Final Thoughts - The Future

The Origins of DeepSeek AI

What is DeepSeek? The low-cost Chinese AI firm that has turned the tech world upside down | Science, Climate & Tech News | Sky News

DeepSeek AI was founded in mid-2023 and is backed by the Chinese hedge fund Highflyer. They released their R1 model in January of 2025, a launch that garnered significant publicity.

This launch shocked the entire AI community. DeepSeek was able to use optimisations that reduced inefficiencies in their R1 model, granting it flagship performance for a fraction of the cost.

Concern 1: Intelligence Gathering

What is DeepSeek and why is it disrupting the AI sector? | Reuters

According to DeepSeek’s privacy policy, the service gathers a trove of user data including chat and search query history, the device a user is on, keystroke patterns, IP addresses, internet connection details, and activity from other apps. While other AI model providers like OpenAI and Anthropic collect similar data, the question remains: why is this app and model being developed and provided for free? Could it potentially serve as a source of Chinese intelligence?

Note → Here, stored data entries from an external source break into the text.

-- ==== Sys2Proof/Certificates/Slice0/Obligations.lean ====
section
/-! DEFINITION. Certificates/Slice0/Obligations.lean: what is claimed of the machine, and the tables, written from the spec's rules, that the
claims are stated with. -/

open Sys2Proof Sys2Proof.Machine

namespace Sys2Proof.Claims

/-! ## Sequencers -/

/-- The sequencer of block b runs this step's instruction: it has the focus, is not halted (R106), and waits at no page fault (R124). -/
def Runs (s : State) (b : BitVec 6) : Prop := s.focus = .sq b ∧ (s.sq b).run = true ∧ (s.sq b).hold = none

/-- The registers after an instruction that goes on at the next word. -/
def nextPc (q : Sq) : Sq := { q with pc := q.pc + 4, within := false }

/-- The register operations of Tables 15-3, 17-5 and 18-4 and `lhi`: destination, and value from the g registers. -/
def aluValue (g : BitVec 5 → DWord) : Instr → Option (BitVec 5 × DWord)
  | .addSequencer d a b => some (d, BitVec.ofNat 64 ((g a).toNat + (g b).toNat))
  | .subSequencer d a b => some (d, BitVec.ofInt 64 ((g a).toNat - (g b).toNat))
  | .andSequencer d a b => some (d, g a &&& g b)
  | .orSequencer d a b => some (d, g a ||| g b)
  | .xorSequencer d a b => some (d, g a ^^^ g b)
  | .shlSequencer d a b => some (d, BitVec.ofNat 64 ((g a).toNat * 2 ^ ((g b).toNat % 64)))
  | .shrSequencer d a b => some (d, BitVec.ofNat 64 ((g a).toNat / 2 ^ ((g b).toNat % 64)))
  | .sraSequencer d a b => some (d, BitVec.ofInt 64 ((g a).toInt / 2 ^ ((g b).toNat % 64)))
  | .mulSequencer d a b => some (d, BitVec.ofNat 64 ((g a).toNat * (g b).toNat))
  | .mulhSequencer d a b => some (d, BitVec.ofInt 64 ((g a).toInt * (g b).toInt / 2 ^ 64))
  | .slt d a b => some (d, if (g a).toInt < (g b).toInt then 1 else 0)
  | .sltn d a b => some (d, if (g a).toNat < (g b).toNat then 1 else 0)
  | .addi d a i => some (d, BitVec.ofInt 64 ((g a).toNat + i.toInt))
  | .andi d a i => some (d, g a &&& BitVec.ofNat 64 i.toNat)
  | .ori d a i => some (d, g a ||| BitVec.ofNat 64 i.toNat)
  | .xori d a i => some (d, g a ^^^ BitVec.ofNat 64 i.toNat)
  | .shli d a n => some (d, BitVec.ofNat 64 ((g a).toNat * 2 ^ n.toNat))
  | .shri d a n => some (d, BitVec.ofNat 64 ((g a).toNat / 2 ^ n.toNat))
  | .srai d a n => some (d, BitVec.ofInt 64 ((g a).toInt / 2 ^ n.toNat))
  | .slti d a i => some (d, if (g a).toInt < i.toInt then 1 else 0)
  | .lhi d i => some (d, BitVec.ofInt 64 ((i ++ (0 : BitVec 16)).toInt))
  | _ => none

/-- The quotient of R343. -/
def quotient (x y : DWord) : DWord :=
  if y = 0 then 0xFFFFFFFFFFFFFFFF#64
  else if x = 0x8000000000000000#64 ∧ y = 0xFFFFFFFFFFFFFFFF#64 then 0x8000000000000000#64
  else BitVec.ofInt 64 (x.toInt.tdiv y.toInt)
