/-! ### State.setPort -/

@[simp] theorem State.setPort_time (s : State) (ea : EAddr) (v : CfgPort) : (s.setPort ea v).time = s.time := rfl
@[simp] theorem State.setPort_sites (s : State) (ea : EAddr) (v : CfgPort) : (s.setPort ea v).sites = s.sites := rfl
@[simp] theorem State.setPort_elems (s : State) (ea : EAddr) (v : CfgPort) : (s.setPort ea v).elems = s.elems := rfl
@[simp] theorem State.setPort_dmem (s : State) (ea : EAddr) (v : CfgPort) : (s.setPort ea v).dmem = s.dmem := rfl
@[simp] theorem State.setPort_spad (s : State) (ea : EAddr) (v : CfgPort) : (s.setPort ea v).spad = s.spad := rfl
@[simp] theorem State.setPort_lram (s : State) (ea : EAddr) (v : CfgPort) : (s.setPort ea v).lram = s.lram := rfl
@[simp] theorem State.setPort_ws (s : State) (ea : EAddr) (v : CfgPort) : (s.setPort ea v).ws = s.ws := rfl
@[simp] theorem State.setPort_acs (s : State) (ea : EAddr) (v : CfgPort) : (s.setPort ea v).acs = s.acs := rfl
@[simp] theorem State.setPort_frames (s : State) (ea : EAddr) (v : CfgPort) : (s.setPort ea v).frames = s.frames := rfl
@[simp] theorem State.setPort_sealed (s : State) (ea : EAddr) (v : CfgPort) : (s.setPort ea v).sealed = s.sealed := rfl
@[simp] theorem State.setPort_touched (s : State) (ea : EAddr) (v : CfgPort) : (s.setPort ea v).touched = s.touched := rfl
@[simp] theorem State.setPort_bad (s : State) (ea : EAddr) (v : CfgPort) : (s.setPort ea v).bad = s.bad := rfl
@[simp] theorem State.setPort_sqs (s : State) (ea : EAddr) (v : CfgPort) : (s.setPort ea v).sqs = s.sqs := rfl
@[simp] theorem State.setPort_parts (s : State) (ea : EAddr) (v : CfgPort) : (s.setPort ea v).parts = s.parts := rfl
@[simp] theorem State.setPort_queues (s : State) (ea : EAddr) (v : CfgPort) : (s.setPort ea v).queues = s.queues := rfl
@[simp] theorem State.setPort_launches (s : State) (ea : EAddr) (v : CfgPort) : (s.setPort ea v).launches = s.launches := rfl
@[simp] theorem State.setPort_tasks (s : State) (ea : EAddr) (v : CfgPort) : (s.setPort ea v).tasks = s.tasks := rfl
@[simp] theorem State.setPort_ordinal (s : State) (ea : EAddr) (v : CfgPort) : (s.setPort ea v).ordinal = s.ordinal := rfl
@[simp] theorem State.setPort_horizon (s : State) (ea : EAddr) (v : CfgPort) : (s.setPort ea v).horizon = s.horizon := rfl
@[simp] theorem State.setPort_admits (s : State) (ea : EAddr) (v : CfgPort) : (s.setPort ea v).admits = s.admits := rfl
@[simp] theorem State.setPort_mapped (s : State) (ea : EAddr) (v : CfgPort) : (s.setPort ea v).mapped = s.mapped := rfl
@[simp] theorem State.setPort_engines (s : State) (ea : EAddr) (v : CfgPort) : (s.setPort ea v).engines = s.engines := rfl
@[simp] theorem State.setPort_stalls (s : State) (ea : EAddr) (v : CfgPort) : (s.setPort ea v).stalls = s.stalls := rfl
@[simp] theorem State.setPort_barriers (s : State) (ea : EAddr) (v : CfgPort) : (s.setPort ea v).barriers = s.barriers := rfl
@[simp] theorem State.setPort_mboxes (s : State) (ea : EAddr) (v : CfgPort) : (s.setPort ea v).mboxes = s.mboxes := rfl
@[simp] theorem State.setPort_channels (s : State) (ea : EAddr) (v : CfgPort) : (s.setPort ea v).channels = s.channels := rfl
@[simp] theorem State.setPort_links (s : State) (ea : EAddr) (v : CfgPort) : (s.setPort ea v).links = s.links := rfl
@[simp] theorem State.setPort_plat (s : State) (ea : EAddr) (v : CfgPort) : (s.setPort ea v).plat = s.plat := rfl
@[simp] theorem State.setPort_focus (s : State) (ea : EAddr) (v : CfgPort) : (s.setPort ea v).focus = s.focus := rfl
@[simp] theorem State.setPort_agenda (s : State) (ea : EAddr) (v : CfgPort) : (s.setPort ea v).agenda = s.agenda := rfl
@[simp] theorem State.setPort_burst (s : State) (ea : EAddr) (v : CfgPort) : (s.setPort ea v).burst = s.burst := rfl
@[simp] theorem State.setPort_turn (s : State) (ea : EAddr) (v : CfgPort) : (s.setPort ea v).turn = s.turn := rfl
@[simp] theorem State.setPort_elapse (s : State) (ea : EAddr) (v : CfgPort) : (s.setPort ea v).elapse = s.elapse := rfl
@[simp] theorem State.setPort_free (s : State) (ea : EAddr) (v : CfgPort) : (s.setPort ea v).free = s.free := rfl

/-! ### State.setSq -/

@[simp] theorem State.setSq_time (s : State) (b : BitVec 6) (v : Sq) : (s.setSq b v).time = s.time := rfl
@[simp] theorem State.setSq_sites (s : State) (b : BitVec 6) (v : Sq) : (s.setSq b v).sites = s.sites := rfl
@[simp] theorem State.setSq_elems (s : State) (b : BitVec 6) (v : Sq) : (s.setSq b v).elems = s.elems := rfl
@[simp] theorem State.setSq_ports (s : State) (b : BitVec 6) (v : Sq) : (s.setSq b v).ports = s.ports := rfl
@[simp] theorem State.setSq_dmem (s : State) (b : BitVec 6) (v : Sq) : (s.setSq b v).dmem = s.dmem := rfl
@[simp] theorem State.setSq_spad (s : State) (b : BitVec 6) (v : Sq) : (s.setSq b v).spad = s.spad := rfl
@[simp] theorem State.setSq_lram (s : State) (b : BitVec 6) (v : Sq) : (s.setSq b v).lram = s.lram := rfl
@[simp] theorem State.setSq_ws (s : State) (b : BitVec 6) (v : Sq) : (s.setSq b v).ws = s.ws := rfl
@[simp] theorem State.setSq_acs (s : State) (b : BitVec 6) (v : Sq) : (s.setSq b v).acs = s.acs := rfl
@[simp] theorem State.setSq_frames (s : State) (b : BitVec 6) (v : Sq) : (s.setSq b v).frames = s.frames := rfl
@[simp] theorem State.setSq_sealed (s : State) (b : BitVec 6) (v : Sq) : (s.setSq b v).sealed = s.sealed := rfl
@[simp] theorem State.setSq_touched (s : State) (b : BitVec 6) (v : Sq) : (s.setSq b v).touched = s.touched := rfl
@[simp] theorem State.setSq_bad (s : State) (b : BitVec 6) (v : Sq) : (s.setSq b v).bad = s.bad := rfl
@[simp] theorem State.setSq_parts (s : State) (b : BitVec 6) (v : Sq) : (s.setSq b v).parts = s.parts := rfl
@[simp] theorem State.setSq_queues (s : State) (b : BitVec 6) (v : Sq) : (s.setSq b v).queues = s.queues := rfl
@[simp] theorem State.setSq_launches (s : State) (b : BitVec 6) (v : Sq) : (s.setSq b v).launches = s.launches := rfl
@[simp] theorem State.setSq_tasks (s : State) (b : BitVec 6) (v : Sq) : (s.setSq b v).tasks = s.tasks := rfl
@[simp] theorem State.setSq_ordinal (s : State) (b : BitVec 6) (v : Sq) : (s.setSq b v).ordinal = s.ordinal := rfl
@[simp] theorem State.setSq_horizon (s : State) (b : BitVec 6) (v : Sq) : (s.setSq b v).horizon = s.horizon := rfl
@[simp] theorem State.setSq_admits (s : State) (b : BitVec 6) (v : Sq) : (s.setSq b v).admits = s.admits := rfl
@[simp] theorem State.setSq_mapped (s : State) (b : BitVec 6) (v : Sq) : (s.setSq b v).mapped = s.mapped := rfl
@[simp] theorem State.setSq_engines (s : State) (b : BitVec 6) (v : Sq) : (s.setSq b v).engines = s.engines := rfl
@[simp] theorem State.setSq_stalls (s : State) (b : BitVec 6) (v : Sq) : (s.setSq b v).stalls = s.stalls := rfl
@[simp] theorem State.setSq_barriers (s : State) (b : BitVec 6) (v : Sq) : (s.setSq b v).barriers = s.barriers := rfl
@[simp] theorem State.setSq_mboxes (s : State) (b : BitVec 6) (v : Sq) : (s.setSq b v).mboxes = s.mboxes := rfl
@[simp] theorem State.setSq_channels (s : State) (b : BitVec 6) (v : Sq) : (s.setSq b v).channels = s.channels := rfl
@[simp] theorem State.setSq_links (s : State) (b : BitVec 6) (v : Sq) : (s.setSq b v).links = s.links := rfl
@[simp] theorem State.setSq_plat (s : State) (b : BitVec 6) (v : Sq) : (s.setSq b v).plat = s.plat := rfl
@[simp] theorem State.setSq_focus (s : State) (b : BitVec 6) (v : Sq) : (s.setSq b v).focus = s.focus := rfl
@[simp] theorem State.setSq_agenda (s : State) (b : BitVec 6) (v : Sq) : (s.setSq b v).agenda = s.agenda := rfl
@[simp] theorem State.setSq_burst (s : State) (b : BitVec 6) (v : Sq) : (s.setSq b v).burst = s.burst := rfl
@[simp] theorem State.setSq_turn (s : State) (b : BitVec 6) (v : Sq) : (s.setSq b v).turn = s.turn := rfl
@[simp] theorem State.setSq_elapse (s : State) (b : BitVec 6) (v : Sq) : (s.setSq b v).elapse = s.elapse := rfl
@[simp] theorem State.setSq_free (s : State) (b : BitVec 6) (v : Sq) : (s.setSq b v).free = s.free := rfl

There is limited information about the origins of this model or how it was created, apart from what DeepSeek has disclosed. As we know, information coming out of China is heavily censored by the government. Researchers and reporters have discovered instances where DeepSeek both pushed Chinese propaganda and censored sensitive political subjects.

For example, when users inquire about specific dates in Chinese history, DeepSeek can be observed in real-time censoring its output and refusing to respond. This behaviour clearly indicates that DeepSeek might be set up as an initiative by the Chinese government to harvest large amounts of data for intelligence purposes.

While this may seem like a stretch, in the Cyber industry we follow the principle of assumed compromise—planning for the worst-case scenario even if it never happens. Consequently, any data submitted to DeepSeek should be treated with extreme caution, especially if it is sensitive.

Concern 2: Exposed Database

The next security concern involves research conducted by Wiz on an exposed DeepSeek database. Wiz Research identified a publicly accessible ClickHouse database belonging to DeepSeek, which allows full control over database operations—including access to internal data.

This discovery is alarming on its own, and the technical details are equally troubling.

The researchers began by assessing DeepSeek’s publicly accessible domains, identifying around 30 internet-facing subdomains. A subdomain is essentially a portion of a company’s internet real estate, similar to having google.com and status.google.com for different functionalities. Through automated scanning and port scans on these subdomains, they discovered not only standard HTTP/HTTPS ports but also unusual ones such as 8123 and 9000. Further investigation revealed that these ports led to a publicly exposed ClickHouse database.

For a hacker or penetration tester, access to such a database is akin to finding the holy grail—it provides an opportunity to see all the information entering a company, often containing highly sensitive data. The ClickHouse web interface revealed a /play endpoint that allowed direct execution of arbitrary SQL queries via the browser. This database contained extensive logs with highly sensitive data, including chat history, API keys, backend details, and operational metadata.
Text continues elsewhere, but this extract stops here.